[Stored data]
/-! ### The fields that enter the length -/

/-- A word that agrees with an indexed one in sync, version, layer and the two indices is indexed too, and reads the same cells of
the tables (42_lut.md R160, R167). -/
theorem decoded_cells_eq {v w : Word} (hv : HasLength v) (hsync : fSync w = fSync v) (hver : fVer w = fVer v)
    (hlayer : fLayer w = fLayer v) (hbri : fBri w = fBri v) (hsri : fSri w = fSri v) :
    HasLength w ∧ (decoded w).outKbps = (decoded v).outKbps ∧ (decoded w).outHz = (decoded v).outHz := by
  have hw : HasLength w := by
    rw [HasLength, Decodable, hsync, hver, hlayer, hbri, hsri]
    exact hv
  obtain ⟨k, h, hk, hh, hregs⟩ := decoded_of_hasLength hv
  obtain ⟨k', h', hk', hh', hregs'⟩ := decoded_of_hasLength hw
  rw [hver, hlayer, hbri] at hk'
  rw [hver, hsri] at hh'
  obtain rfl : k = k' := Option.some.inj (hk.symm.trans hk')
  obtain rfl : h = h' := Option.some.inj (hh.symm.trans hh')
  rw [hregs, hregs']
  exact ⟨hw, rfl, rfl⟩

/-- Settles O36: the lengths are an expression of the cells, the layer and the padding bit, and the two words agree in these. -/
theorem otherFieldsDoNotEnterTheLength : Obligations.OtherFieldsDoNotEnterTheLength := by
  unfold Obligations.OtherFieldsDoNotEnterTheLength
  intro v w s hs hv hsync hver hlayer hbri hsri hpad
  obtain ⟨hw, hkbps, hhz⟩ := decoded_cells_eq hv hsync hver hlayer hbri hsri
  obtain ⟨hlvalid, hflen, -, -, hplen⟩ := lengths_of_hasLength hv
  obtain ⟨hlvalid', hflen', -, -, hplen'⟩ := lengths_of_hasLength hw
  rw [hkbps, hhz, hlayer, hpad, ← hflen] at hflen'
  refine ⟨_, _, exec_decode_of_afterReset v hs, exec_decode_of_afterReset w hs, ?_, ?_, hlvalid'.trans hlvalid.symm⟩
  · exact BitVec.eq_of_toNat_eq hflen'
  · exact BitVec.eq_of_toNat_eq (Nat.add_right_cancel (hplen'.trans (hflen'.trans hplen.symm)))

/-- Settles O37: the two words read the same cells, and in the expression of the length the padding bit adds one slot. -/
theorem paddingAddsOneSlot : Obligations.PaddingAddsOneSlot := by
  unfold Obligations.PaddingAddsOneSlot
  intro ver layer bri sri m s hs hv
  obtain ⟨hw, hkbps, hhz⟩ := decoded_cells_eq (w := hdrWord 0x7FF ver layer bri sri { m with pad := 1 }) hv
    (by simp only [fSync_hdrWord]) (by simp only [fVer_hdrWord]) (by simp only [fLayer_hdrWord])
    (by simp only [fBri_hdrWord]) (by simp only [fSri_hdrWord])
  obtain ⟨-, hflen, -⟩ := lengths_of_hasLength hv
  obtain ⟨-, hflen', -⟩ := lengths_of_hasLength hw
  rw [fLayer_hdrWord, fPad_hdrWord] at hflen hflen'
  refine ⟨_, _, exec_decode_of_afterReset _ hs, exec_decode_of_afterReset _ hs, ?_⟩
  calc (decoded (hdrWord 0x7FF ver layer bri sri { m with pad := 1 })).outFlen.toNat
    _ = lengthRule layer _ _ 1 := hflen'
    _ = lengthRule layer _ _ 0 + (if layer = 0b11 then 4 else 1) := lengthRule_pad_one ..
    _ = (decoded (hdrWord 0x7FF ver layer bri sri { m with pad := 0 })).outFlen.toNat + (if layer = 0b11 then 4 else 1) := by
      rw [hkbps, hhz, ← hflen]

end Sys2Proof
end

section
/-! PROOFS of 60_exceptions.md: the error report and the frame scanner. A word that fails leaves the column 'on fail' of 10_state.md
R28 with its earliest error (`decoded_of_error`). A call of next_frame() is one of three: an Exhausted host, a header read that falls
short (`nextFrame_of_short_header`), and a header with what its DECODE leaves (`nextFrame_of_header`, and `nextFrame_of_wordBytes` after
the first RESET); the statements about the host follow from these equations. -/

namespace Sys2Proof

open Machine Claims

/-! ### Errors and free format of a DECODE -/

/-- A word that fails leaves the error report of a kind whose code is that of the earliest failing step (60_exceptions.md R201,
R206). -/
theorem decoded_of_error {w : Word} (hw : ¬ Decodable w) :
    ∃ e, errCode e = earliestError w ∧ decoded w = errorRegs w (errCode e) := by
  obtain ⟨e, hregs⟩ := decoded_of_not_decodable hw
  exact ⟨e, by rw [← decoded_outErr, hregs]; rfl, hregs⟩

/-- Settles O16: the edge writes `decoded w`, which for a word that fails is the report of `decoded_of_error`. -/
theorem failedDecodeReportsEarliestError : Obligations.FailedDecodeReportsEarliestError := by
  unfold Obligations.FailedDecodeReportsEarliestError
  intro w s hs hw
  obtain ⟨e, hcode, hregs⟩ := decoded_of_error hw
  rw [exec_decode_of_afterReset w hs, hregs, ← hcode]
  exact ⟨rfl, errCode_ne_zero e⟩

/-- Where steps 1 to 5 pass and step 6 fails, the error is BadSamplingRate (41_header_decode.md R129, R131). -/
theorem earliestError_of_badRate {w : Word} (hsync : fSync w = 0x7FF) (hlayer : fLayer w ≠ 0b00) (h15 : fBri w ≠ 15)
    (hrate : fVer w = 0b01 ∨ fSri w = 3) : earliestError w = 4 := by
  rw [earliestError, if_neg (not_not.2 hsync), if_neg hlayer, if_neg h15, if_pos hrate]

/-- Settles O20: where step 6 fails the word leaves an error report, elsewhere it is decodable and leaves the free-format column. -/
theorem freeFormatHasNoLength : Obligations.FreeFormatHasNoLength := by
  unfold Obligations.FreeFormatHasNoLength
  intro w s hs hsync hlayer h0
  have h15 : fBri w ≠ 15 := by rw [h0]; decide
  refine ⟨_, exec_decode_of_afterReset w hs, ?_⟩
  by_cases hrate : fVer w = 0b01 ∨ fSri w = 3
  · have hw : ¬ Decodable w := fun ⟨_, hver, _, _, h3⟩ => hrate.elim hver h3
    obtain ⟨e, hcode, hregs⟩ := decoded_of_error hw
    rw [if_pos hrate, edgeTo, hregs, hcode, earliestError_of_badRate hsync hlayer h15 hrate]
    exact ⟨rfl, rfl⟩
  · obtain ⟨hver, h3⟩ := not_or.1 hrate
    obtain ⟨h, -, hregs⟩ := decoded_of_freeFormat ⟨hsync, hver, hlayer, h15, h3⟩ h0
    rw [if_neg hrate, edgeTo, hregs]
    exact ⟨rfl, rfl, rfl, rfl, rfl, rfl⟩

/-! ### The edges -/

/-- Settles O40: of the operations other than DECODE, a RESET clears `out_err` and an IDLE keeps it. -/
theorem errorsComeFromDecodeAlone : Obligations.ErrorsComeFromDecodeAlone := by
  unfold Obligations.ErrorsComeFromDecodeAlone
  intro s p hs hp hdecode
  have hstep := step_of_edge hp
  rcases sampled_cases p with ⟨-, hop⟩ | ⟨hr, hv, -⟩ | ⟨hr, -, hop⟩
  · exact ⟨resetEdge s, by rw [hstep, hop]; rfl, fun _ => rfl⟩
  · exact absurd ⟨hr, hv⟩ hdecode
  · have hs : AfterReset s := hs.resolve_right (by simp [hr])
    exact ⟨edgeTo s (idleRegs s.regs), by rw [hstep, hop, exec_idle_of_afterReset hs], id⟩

GOAL OF THE EXERCISE:
Begin with the line above that has "(by simp only [fSync_hdrWord])" and continue through the line that has "1) := lengthRule_pad_one ..", setting each one down exactly. Stop there.

COMPLETED TASK:
    (by simp only [fSync_hdrWord]) (by simp only [fVer_hdrWord]) (by simp only [fLayer_hdrWord])
    (by simp only [fBri_hdrWord]) (by simp only [fSri_hdrWord])
  obtain ⟨-, hflen, -⟩ := lengths_of_hasLength hv
  obtain ⟨-, hflen', -⟩ := lengths_of_hasLength hw
  rw [fLayer_hdrWord, fPad_hdrWord] at hflen hflen'
  refine ⟨_, _, exec_decode_of_afterReset _ hs, exec_decode_of_afterReset _ hs, ?_⟩
  calc (decoded (hdrWord 0x7FF ver layer bri sri { m with pad := 1 })).outFlen.toNat
    _ = lengthRule layer _ _ 1 := hflen'
    _ = lengthRule layer _ _ 0 + (if layer = 0b11 then 4 else 1) := lengthRule_pad_one ..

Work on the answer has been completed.